Write out the records below once more, exactly and completely.

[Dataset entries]

+ + + + +

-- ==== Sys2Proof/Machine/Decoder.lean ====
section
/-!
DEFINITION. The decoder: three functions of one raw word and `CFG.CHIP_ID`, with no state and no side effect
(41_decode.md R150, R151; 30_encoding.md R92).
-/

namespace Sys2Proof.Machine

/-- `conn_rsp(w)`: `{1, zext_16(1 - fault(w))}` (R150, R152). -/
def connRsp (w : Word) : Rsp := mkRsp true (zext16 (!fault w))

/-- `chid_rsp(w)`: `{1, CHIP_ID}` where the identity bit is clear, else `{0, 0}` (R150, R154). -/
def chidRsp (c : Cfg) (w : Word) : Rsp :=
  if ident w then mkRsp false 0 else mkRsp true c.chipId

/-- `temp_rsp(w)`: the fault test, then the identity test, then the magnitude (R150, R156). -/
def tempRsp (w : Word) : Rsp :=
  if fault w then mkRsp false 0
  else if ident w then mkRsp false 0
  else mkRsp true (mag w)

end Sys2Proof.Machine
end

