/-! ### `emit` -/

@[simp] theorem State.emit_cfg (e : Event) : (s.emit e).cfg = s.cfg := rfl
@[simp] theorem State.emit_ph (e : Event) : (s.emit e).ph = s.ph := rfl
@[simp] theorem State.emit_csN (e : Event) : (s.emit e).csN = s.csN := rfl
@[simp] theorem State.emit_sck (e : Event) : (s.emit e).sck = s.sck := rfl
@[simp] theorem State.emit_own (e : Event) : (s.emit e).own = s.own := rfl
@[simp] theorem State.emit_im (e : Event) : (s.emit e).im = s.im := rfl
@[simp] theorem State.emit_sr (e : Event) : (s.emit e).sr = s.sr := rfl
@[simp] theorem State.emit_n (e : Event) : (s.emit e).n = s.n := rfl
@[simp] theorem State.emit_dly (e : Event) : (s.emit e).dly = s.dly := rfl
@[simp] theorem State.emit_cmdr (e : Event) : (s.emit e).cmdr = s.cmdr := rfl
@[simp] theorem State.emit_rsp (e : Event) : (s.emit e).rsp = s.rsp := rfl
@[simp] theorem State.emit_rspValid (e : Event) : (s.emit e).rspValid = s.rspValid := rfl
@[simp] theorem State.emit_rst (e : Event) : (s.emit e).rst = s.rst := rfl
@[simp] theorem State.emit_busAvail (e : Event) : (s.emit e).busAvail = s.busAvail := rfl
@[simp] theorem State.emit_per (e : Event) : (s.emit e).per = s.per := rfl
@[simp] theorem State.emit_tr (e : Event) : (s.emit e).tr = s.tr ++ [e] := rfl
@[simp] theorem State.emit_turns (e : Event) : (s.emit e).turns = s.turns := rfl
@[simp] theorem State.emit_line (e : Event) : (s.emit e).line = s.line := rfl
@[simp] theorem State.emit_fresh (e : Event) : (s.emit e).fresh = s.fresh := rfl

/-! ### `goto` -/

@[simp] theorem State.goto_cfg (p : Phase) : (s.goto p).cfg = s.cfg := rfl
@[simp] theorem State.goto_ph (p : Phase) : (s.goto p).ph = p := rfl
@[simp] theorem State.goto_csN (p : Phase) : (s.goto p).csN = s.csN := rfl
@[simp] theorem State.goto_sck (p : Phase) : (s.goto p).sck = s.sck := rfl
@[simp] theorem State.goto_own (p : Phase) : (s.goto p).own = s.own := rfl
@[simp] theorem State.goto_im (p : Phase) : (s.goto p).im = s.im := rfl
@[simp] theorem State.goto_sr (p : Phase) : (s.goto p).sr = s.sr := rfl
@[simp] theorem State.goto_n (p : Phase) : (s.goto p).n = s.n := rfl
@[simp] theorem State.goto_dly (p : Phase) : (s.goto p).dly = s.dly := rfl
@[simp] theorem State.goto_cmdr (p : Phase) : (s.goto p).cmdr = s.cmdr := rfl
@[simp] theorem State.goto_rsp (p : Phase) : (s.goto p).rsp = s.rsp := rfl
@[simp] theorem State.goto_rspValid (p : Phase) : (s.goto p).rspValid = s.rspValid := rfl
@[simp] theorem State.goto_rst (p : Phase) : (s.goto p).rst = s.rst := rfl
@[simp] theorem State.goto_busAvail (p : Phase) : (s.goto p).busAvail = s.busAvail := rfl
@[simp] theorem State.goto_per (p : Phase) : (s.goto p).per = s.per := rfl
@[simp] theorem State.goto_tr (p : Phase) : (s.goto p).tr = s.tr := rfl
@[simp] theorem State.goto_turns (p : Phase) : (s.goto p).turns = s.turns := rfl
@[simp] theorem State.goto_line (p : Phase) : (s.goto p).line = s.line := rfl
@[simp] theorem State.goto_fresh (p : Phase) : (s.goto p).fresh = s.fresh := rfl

+ + + + +

=== Task response ===
-- ==== Sys2Proof/Machine/Decoder.lean ====
section
/-!
DEFINITION. The decoder: three functions of one raw word and `CFG.CHIP_ID`, with no state and no side effect
(41_decode.md R150, R151; 30_encoding.md R92).
-/

namespace Sys2Proof.Machine

/-- `conn_rsp(w)`: `{1, zext_16(1 - fault(w))}` (R150, R152). -/
def connRsp (w : Word) : Rsp := mkRsp true (zext16 (!fault w))

/-- `chid_rsp(w)`: `{1, CHIP_ID}` where the identity bit is clear, else `{0, 0}` (R150, R154). -/
def chidRsp (c : Cfg) (w : Word) : Rsp :=
  if ident w then mkRsp false 0 else mkRsp true c.chipId

/-- `temp_rsp(w)`: the fault test, then the identity test, then the magnitude (R150, R156). -/
def tempRsp (w : Word) : Rsp :=
  if fault w then mkRsp false 0
  else if ident w then mkRsp false 0
  else mkRsp true (mag w)

end Sys2Proof.Machine
end

/-! ### `emit` -/

@[simp] theorem State.emit_cfg (e : Event) : (s.emit e).cfg = s.cfg := rfl
@[simp] theorem State.emit_ph (e : Event) : (s.emit e).ph = s.ph := rfl
@[simp] theorem State.emit_csN (e : Event) : (s.emit e).csN = s.csN := rfl
@[simp] theorem State.emit_sck (e : Event) : (s.emit e).sck = s.sck := rfl
@[simp] theorem State.emit_own (e : Event) : (s.emit e).own = s.own := rfl
@[simp] theorem State.emit_im (e : Event) : (s.emit e).im = s.im := rfl
@[simp] theorem State.emit_sr (e : Event) : (s.emit e).sr = s.sr := rfl
@[simp] theorem State.emit_n (e : Event) : (s.emit e).n = s.n := rfl
@[simp] theorem State.emit_dly (e : Event) : (s.emit e).dly = s.dly := rfl
@[simp] theorem State.emit_cmdr (e : Event) : (s.emit e).cmdr = s.cmdr := rfl
@[simp] theorem State.emit_rsp (e : Event) : (s.emit e).rsp = s.rsp := rfl
@[simp] theorem State.emit_rspValid (e : Event) : (s.emit e).rspValid = s.rspValid := rfl
@[simp] theorem State.emit_rst (e : Event) : (s.emit e).rst = s.rst := rfl
@[simp] theorem State.emit_busAvail (e : Event) : (s.emit e).busAvail = s.busAvail := rfl
@[simp] theorem State.emit_per (e : Event) : (s.emit e).per = s.per := rfl
@[simp] theorem State.emit_tr (e : Event) : (s.emit e).tr = s.tr ++ [e] := rfl
@[simp] theorem State.emit_turns (e : Event) : (s.emit e).turns = s.turns := rfl
@[simp] theorem State.emit_line (e : Event) : (s.emit e).line = s.line := rfl
@[simp] theorem State.emit_fresh (e : Event) : (s.emit e).fresh = s.fresh := rfl

/-! ### `goto` -/

@[simp] theorem State.goto_cfg (p : Phase) : (s.goto p).cfg = s.cfg := rfl
@[simp] theorem State.goto_ph (p : Phase) : (s.goto p).ph = p := rfl
@[simp] theorem State.goto_csN (p : Phase) : (s.goto p).csN = s.csN := rfl
@[simp] theorem State.goto_sck (p : Phase) : (s.goto p).sck = s.sck := rfl
@[simp] theorem State.goto_own (p : Phase) : (s.goto p).own = s.own := rfl
@[simp] theorem State.goto_im (p : Phase) : (s.goto p).im = s.im := rfl
@[simp] theorem State.goto_sr (p : Phase) : (s.goto p).sr = s.sr := rfl
@[simp] theorem State.goto_n (p : Phase) : (s.goto p).n = s.n := rfl
@[simp] theorem State.goto_dly (p : Phase) : (s.goto p).dly = s.dly := rfl
@[simp] theorem State.goto_cmdr (p : Phase) : (s.goto p).cmdr = s.cmdr := rfl
@[simp] theorem State.goto_rsp (p : Phase) : (s.goto p).rsp = s.rsp := rfl
@[simp] theorem State.goto_rspValid (p : Phase) : (s.goto p).rspValid = s.rspValid := rfl
@[simp] theorem State.goto_rst (p : Phase) : (s.goto p).rst = s.rst := rfl
@[simp] theorem State.goto_busAvail (p : Phase) : (s.goto p).busAvail = s.busAvail := rfl
@[simp] theorem State.goto_per (p : Phase) : (s.goto p).per = s.per := rfl
@[simp] theorem State.goto_tr (p : Phase) : (s.goto p).tr = s.tr := rfl
@[simp] theorem State.goto_turns (p : Phase) : (s.goto p).turns = s.turns := rfl
@[simp] theorem State.goto_line (p : Phase) : (s.goto p).line = s.line := rfl
@[simp] theorem State.goto_fresh (p : Phase) : (s.goto p).fresh = s.fresh := rfl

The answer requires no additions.